THE TASK: Within the records, find every line that includes the word "Obligations" and copy it.

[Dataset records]
══════════
-- ==== Sys2Proof/Certificates/Slice0/Obligations.lean ====
section
/-! DEFINITION. The statements for the provers, by family: decoding and encoding, the step and admission, the wire
protocol, the pixel register, the transpose engine, the scroll, and the rules about the whole block. -/

open Sys2Proof Sys2Proof.Machine

/-! ## Decoding and encoding -/

/-- Words written out from R75 and R76 decode to the requests they stand for. -/
def Obligations.WrittenRequestsDecode : Prop :=
  decodeRequest ⟨0x01, [.pin ⟨5⟩, .pin ⟨6⟩], rfl⟩ = .init ⟨5⟩ ⟨6⟩ ∧
  decodeRequest ⟨0x13, [.int 7], rfl⟩ = .brightness 7 ∧
  decodeRequest ⟨0x20, [.int 7, .int 15, .bool true], rfl⟩ = .setPixel 7 15 true ∧
  decodeRequest ⟨0x25, [.int 2, .int 2, .int 4, .int 3, .bool true], rfl⟩ = .drawRect 2 2 4 3 true ∧
  decodeRequest ⟨0x30, [.ints [128, 0], .int 1], rfl⟩ = .transpose [128, 0] 1 ∧
  decodeRequest ⟨0x41, [.text ['A'], .int 10, .int 0], rfl⟩ = .scrollText ['A'] 10 0 ∧
  decodeRequest ⟨0x28, [], rfl⟩ = .illegalRequest 0x28 [] ∧
  decodeFirstByte 0xA0 = some .cmdTurnOn ∧
  decodeFirstByte 0x8F = some (.cmdBrightness 7)

/-- The decoder and the encoder of the request port are inverse to each other, with every operand at every value. -/
def Obligations.DecodeAndEncodeRequestAgree : Prop :=
  ∀ (r : Request) (i : Instr),
    decodeRequest r = i ↔ (i.wellFormed = true ∧ encodeRequest i = some r)

/-- R77: a request has operands of the types of R76 wherever its code is assigned. The rest is the model's. A code and
operands that are no row of R75 and R76 are rejected by name when they are read, an assigned code with other operands alone,
and no step is refused (log entry 16, DESIGN CHOICE); every other code and operand list is the one request with them, any
operands with an unassigned code (log entry 23, DEDUCED). From every state without a fault a step answers a next state,
whatever the host's turn (`issue`, `issueWhenReady`, `pass` or none) and whether or not a scroll runs; the turns, and that a
turn with nothing to do answers a next state, are log entry 2 (DESIGN CHOICE). -/
def Obligations.OnlyMistypedRequestsAreNotRead : Prop :=
  (∀ r : Request, assigned r.code = true → signature r.code = some (r.operands.map operandType)) ∧
  (∀ (code : Byte) (operands : List Operand),
    (readRequest code operands = .error (.mistyped code) ↔
      (assigned code = true ∧ signature code ≠ some (operands.map operandType))) ∧
    ∀ r : Request, readRequest code operands = .ok r ↔ (r.code = code ∧ r.operands = operands)) ∧
  ∀ s : State, s.fault = none → ∃ t, step s = .next t
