/-- Two states that differ in the pins and the pixel register before INIT. -/
theorem witness_StepIgnoresUnsetRegisters :
    SameButUnset State.reset { State.reset with clkPin := ⟨3⟩, buf := Vector.replicate 16 9, scrOff := 4 } ∧
      State.reset ≠ { State.reset with clkPin := ⟨3⟩, buf := Vector.replicate 16 9, scrOff := 4 } :=
  ⟨⟨rfl, rfl, rfl, rfl, rfl, rfl, rfl, rfl, rfl, rfl, rfl, rfl⟩, by decide⟩

theorem witness_RegistersAreWrittenAsTabled :
    bytesAfter (exec (.setPixel 0 0 true) ready) ≠ some ready.buf.toList ∧
      (after (exec (.scrollText [] 0 0) ready)).map State.mode ≠ some ready.mode := by decide

theorem witness_TraceIsAppendOnly :
    (after (exec .turnOn ready)).isSome = true ∧
      (after (step { ready with host := [.issue ⟨0x11, [], rfl⟩] })).isSome = true := by decide

theorem witness_RequestsSendWholeFrames :
    encodeRequest .turnOff = some ⟨0x12, [], rfl⟩ ∧ (after (exec .turnOff ready)).isSome = true := by decide

theorem witness_RendersEndWithDisplayOn :
    (List.replicate 16 (0 : Int)).length = 16 ∧ (scrollingAt 0).fault = none ∧ (scrollingAt 0).mode = .scrolling := by decide

theorem witness_RequestsAreIdempotentOnTheState :
    hostRequest (.drawRect 0 0 1 1 true) = true ∧ (Instr.drawRect 0 0 1 1 true).wellFormed = true ∧
      (after (exec (.drawRect 0 0 1 1 true) ready)).map State.fault = some none := by decide

/-- The state after INIT meets every invariant together. -/
theorem witness_invariants_ready :
    PinsDistinct ready ∧ SessionsAgree ready ∧ LinesRest ready ∧ LevelsTrack ready ∧ FramesClosed ready ∧
      ScrollBounded ready :=
  ⟨fun _ => by decide, ⟨fun h => by simp [ready, State.beginSession] at h, fun _ => ⟨[], 0, rfl, by decide, by simp⟩⟩,
    .inl ⟨rfl, rfl⟩, ⟨rfl, rfl⟩, rfl, fun h => by simp [ready, State.beginSession, State.reset] at h⟩

/-- A running scroll, at its first, a middle and its last offset, and a right scroll left of its bitmap, are in their
bounds. -/
theorem witness_StepKeepsScrollBounds :
    ScrollBounded (scrollingAt 0) ∧ ScrollBounded (scrollingAt 10) ∧ ScrollBounded (scrollingAt 20) ∧
      ScrollBounded (scrollingRight (-16)) := by
  refine ⟨fun _ => ?_, fun _ => ?_, fun _ => ?_, fun _ => ?_⟩ <;>
    exact ⟨by decide, by decide, by decide, And.intro (by decide) (by decide)⟩

/-- A step from the state after INIT, and an INIT there, both answer a next state. -/
theorem witness_steps :
    (after (step { ready with host := [.issue ⟨0x11, [], rfl⟩] })).isSome = true ∧
      (after (exec (.init ⟨7⟩ ⟨8⟩) ready)).isSome = true ∧ (⟨9⟩ : PinId) ≠ ready.clkPin ∧
      (⟨9⟩ : PinId) ≠ ready.dinPin := by decide

end Sys2Proof.Tests
end

section
/-! PROOF. A turn in which the host issues nothing (R18, R138): the sequencer's turn by the mode of the scroll, and the
step as that turn. -/

namespace Sys2Proof.Machine

/-- While a scroll runs, the sequencer's turn is its tick (R18). -/
theorem quietTurn_of_scrolling {s : State} (hm : s.mode = .scrolling) : quietTurn s = exec .scrollTick s := by
  simp only [quietTurn, hm]

/-- With no scroll running, nothing happens in the sequencer's turn (R138). -/
theorem quietTurn_of_idle {s : State} (hm : s.mode = .idle) : quietTurn s = .next s := by
  simp only [quietTurn, hm]

/-- A block that is not quiescent takes a turn (R130). -/
theorem step_eq_runTurn {s : State} (hf : s.fault = none) : step s = runTurn s := by
  simp [step, hf]

/-- With no turn of the host left, the step is the sequencer's. -/
theorem step_of_host_nil {s : State} (hf : s.fault = none) (hh : s.host = []) : step s = quietTurn s := by
  rw [step_eq_runTurn hf]
  simp only [runTurn, hh]

/-- A turn that passes is taken, and the step is the sequencer's. -/
theorem step_of_host_pass {s : State} {rest : List HostTurn} (hf : s.fault = none) (hh : s.host = .pass :: rest) :
    step s = quietTurn { s with host := rest } := by
  rw [step_eq_runTurn hf]
  simp only [runTurn, hh]

/-- Settles O9, from the step as the sequencer's turn and that turn in each mode. -/
theorem quietTurnRunsTheSequencer : Obligations.QuietTurnRunsTheSequencer := by
  intro s rest hf
  refine ⟨fun hh hm => ?scrolling, fun hh hm => ?idle, fun hh hm => ?passScrolling, fun hh hm => ?passIdle⟩
  case scrolling => exact (step_of_host_nil hf hh).trans (quietTurn_of_scrolling hm)
  case idle => exact (step_of_host_nil hf hh).trans (quietTurn_of_idle hm)
  case passScrolling => exact (step_of_host_pass hf hh).trans (quietTurn_of_scrolling hm)
  case passIdle => exact (step_of_host_pass hf hh).trans (quietTurn_of_idle hm)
══════════
WRITTEN SOLUTION:
-- ==== Sys2Proof/Certificates/Slice0/Obligations.lean ====
def Obligations.WrittenRequestsDecode : Prop :=
def Obligations.DecodeAndEncodeRequestAgree : Prop :=
def Obligations.OnlyMistypedRequestsAreNotRead : Prop :=
theorem quietTurnRunsTheSequencer : Obligations.QuietTurnRunsTheSequencer := by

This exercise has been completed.